MANILA, Sept 13 (Reuters) - The Philippines' food security
agency will "flood" the domestic rice market with an additional
180,000 tonnes from its stockpiles within four weeks, officials
said on Friday, in a drastic move to further bring down prices
of the staple grain.
This may put further pressure on inflation, which last month
eased to its weakest in nearly three years, and prompt local
rice importers to slow down purchases.
The Southeast Asian nation, which is one of the world's
biggest rice importers and often buys grains from its neighbours
Vietnam and Thailand, lifted a two-decade-old cap on purchases
early this year.
The National Food Authority (NFA) will release 3.6 million
50-kg bags of rice from its warehouses and sell them nationwide,
the Department of Agriculture said in a statement.
The NFA Council, headed by Agriculture Secretary William
Dar, "directed the NFA to flood Metro Manila and other markets
nationwide with 27 pesos ($0.52) per kg of rice", the department
said, much cheaper than the grains sold by retailers.
Retail rice prices in the Philippines have fallen by 10%-13%
from a year earlier to 38-42 pesos a kg for regular- and
well-milled grains, as importers began shipping in huge volumes
after the two-decade-old cap on purchases was lifted.

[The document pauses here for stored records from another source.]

-- ==== Sys2Proof/Machine/Gang.lean ====
section
/-! DEFINITION. Gang instructions (04 R101-R103, Tables 04-5 and 04-6). -/

namespace Sys2Proof.Machine

/-- Active lanes of the gang as (slot, SLANE), in ascending LANE order (R90, R102). -/
def State.gangLanes (s : State) (g : BitVec 4) : List (Nat × Nat) :=
  s.issuer.slots.flatMap fun t => ((s.slice s.issuer.core t).lanes g).map fun l => (t, l)

/-- LANE of a lane of the issuing core. -/
def State.laneIx (s : State) (p : Nat × Nat) : Nat := (s.slice s.issuer.core p.1).laneIx p.2

/-- Changes every member slice. -/
def State.members (s : State) (f : Slice → Slice) : State :=
  s.issuer.slots.foldl (fun s t => s.modSlice s.issuer.core t f) s

/-- Writes a bit of P[d] in the active lanes of every member: the function takes (slot, SLANE). -/
def State.gangPred (s : State) (g : BitVec 4) (d : Nat) (f : Nat × Nat → Bool) : State :=
  s.issuer.slots.foldl (fun s t => s.modSlice s.issuer.core t fun x => x.writePred d (x.lanes g) fun l => f (t, l)) s
/-- Writes V[d] in the active lanes of every member. -/
def State.gangV (s : State) (g : BitVec 4) (d : Nat) (f : Nat × Nat → Word) : State :=
  s.issuer.slots.foldl (fun s t => s.modSlice s.issuer.core t fun x => x.writeLanes d (x.lanes g) fun l => f (t, l)) s

/-- Frame of a GANG form: HOME makes it a rendezvous (R89). -/
def gangForm (h : BitVec 1) (ok : Bool) (srcs : List (Nat × Nat)) (s : State) (eff : State → State) : Meaning :=
  gangwise { ok := ok, srcs := srcs, rdv := h == 1 } s fun s => .ok (eff s)

/-- P[a] of a lane. -/
def State.pbit (s : State) (a : Nat) (p : Nat × Nat) : Bool := ((s.slice s.issuer.core p.1).pr a).getLsbD p.2
/-- V[a] of a lane. -/
def State.vlane (s : State) (a : Nat) (p : Nat × Nat) : Word := (s.slice s.issuer.core p.1).vr a p.2

def execVany (g : BitVec 4) (d a : BitVec 6) (h : BitVec 1) (s : State) : Meaning :=
  gangForm h (pOk d && pOk a) [] s fun s =>
    let t := (s.gangLanes g).any (s.pbit a.toNat)
    s.gangPred g d.toNat fun _ => t
def execVall (g : BitVec 4) (d a : BitVec 6) (h : BitVec 1) (s : State) : Meaning :=
  gangForm h (pOk d && pOk a) [] s fun s =>
    let t := (s.gangLanes g).all (s.pbit a.toNat)
    s.gangPred g d.toNat fun _ => t

/-- Ballot of a predicate over the gang's active lanes, by LANE. -/
def State.ballot (s : State) (g : BitVec 4) (a : Nat) : Nat :=
  ((s.gangLanes g).map fun p => if s.pbit a p then 2 ^ s.laneIx p else 0).sum
def execBallot (g : BitVec 4) (d a : BitVec 6) (h : BitVec 1) (s : State) : Meaning :=
  gangForm h (sOk d && alignOk d 2 && pOk a) [] s fun s =>
    if (s.gangLanes g).isEmpty then s
    else
      let b := s.ballot g a.toNat
      s.members fun x => (x.setS d.toNat (w32 b)).setS (d.toNat + 1) (w32 (b / 2 ^ 32))
/-- GWID: width, live mask and gang mask (R102). -/
def execGwid (g : BitVec 4) (d : BitVec 6) (h : BitVec 1) (s : State) : Meaning :=
  gangForm h (sOk d) [] s fun s =>
    if (s.gangLanes g).isEmpty then s
    else
      let core := s.issuer.core
      let w := (s.ixMask core s.issuer.slots).toNat + (s.liveMask core (s.issuer.slots.headD 0)).toNat * 2 ^ 8 +
        8 * s.issuer.slots.length * 2 ^ 16
      s.members fun x => x.setS d.toNat (w32 w)

/-- One step of a GRED operation (Table 04-6), under the FPCTL of the member on the lowest datapath. -/
def gredOp (o : Nat) (c : Word) (t v : Word) : Word × Flg :=
  let fl (r : Nat × Flg) : Word × Flg := (w32 r.1, r.2)
  match o with
  | 0 => (t + v, 0) | 1 => (mins t v, 0) | 2 => (maxs t v, 0) | 3 => (minn t v, 0) | 4 => (maxn t v, 0)
  | 5 => (t &&& v, 0) | 6 => (t ||| v, 0) | 7 => (t ^^^ v, 0)
  | 8 => fl (f32.fadd c t.toNat v.toNat)
  | 9 => fl (f32.minmax (ftzOf c) false t.toNat v.toNat)
  | _ => fl (f32.minmax (ftzOf c) true t.toNat v.toNat)
/-- The value that an F32 fold starts from: flushed as 03 R65 gives, a NaN canonical, a signalling one with NV (03 R60). -/
def headF (c v : Word) : Word × Flg :=
  let a := f32.flush (ftzOf c) v.toNat
  match f32.decode a with
  | .nan sn => (w32 nan32, (Val.nan sn).snan)
  | _ => (w32 a, 0)
def execGred (g : BitVec 4) (d a : BitVec 6) (o : BitVec 4) (h : BitVec 1) (s : State) : Meaning :=
  gangForm h true [(0, a.toNat)] s fun s =>
    match (s.gangLanes g).map (s.vlane a.toNat) with
    | [] => s
    | v :: vs =>
      let c := (s.slice s.issuer.core (s.issuer.slots.headD 0)).fpctl
      let r := vs.foldl (fun (t : Word × Flg) v => let u := gredOp o.toNat c t.1 v; (u.1, t.2 ||| u.2))
        (if 8 ≤ o.toNat then headF c v else (v, 0))
      (s.gangV g d.toNat fun _ => r.1).members fun x => if x.active g = 0 then x else x.orFlags r.2
def execGmatch (g : BitVec 4) (d a : BitVec 6) (h : BitVec 1) (s : State) : Meaning :=
  gangForm h true [(0, a.toNat)] s fun s =>
    let ls := s.gangLanes g
    s.gangV g d.toNat fun p =>
      match ls.find? fun q => s.vlane a.toNat q == s.vlane a.toNat p with
      | some q => w32 (s.laneIx q)
      | none => 0
def execGelect (g : BitVec 4) (d : BitVec 6) (h : BitVec 1) (s : State) : Meaning :=
  gangForm h (pOk d) [] s fun s =>
    let first := (s.gangLanes g).head?
    s.gangPred g d.toNat fun p => some p == first
/-- WSYNC is the rendezvous alone (R89). -/
def execWsync (_g : BitVec 4) (s : State) : Meaning := gangwise { rdv := true } s .ok

end Sys2Proof.Machine
end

Dar, however, said prices have not gone down as much as they
should, and sought an investigation into whether importers are
hoarding stocks.
With Dar's directive to the agency, NFA Spokeswoman Rebecca
Olarte said the government is sending out a "subliminal message"
to rice importers to also release their stocks at a faster rate.
The NFA will use the 4.9 billion pesos proceeds from the
rice sale to procure fresh crop from local farmers, at 2 pesos
higher than the government's support price of 17 pesos per kg,
Olarte said.
($1 = 51.7500 pesos)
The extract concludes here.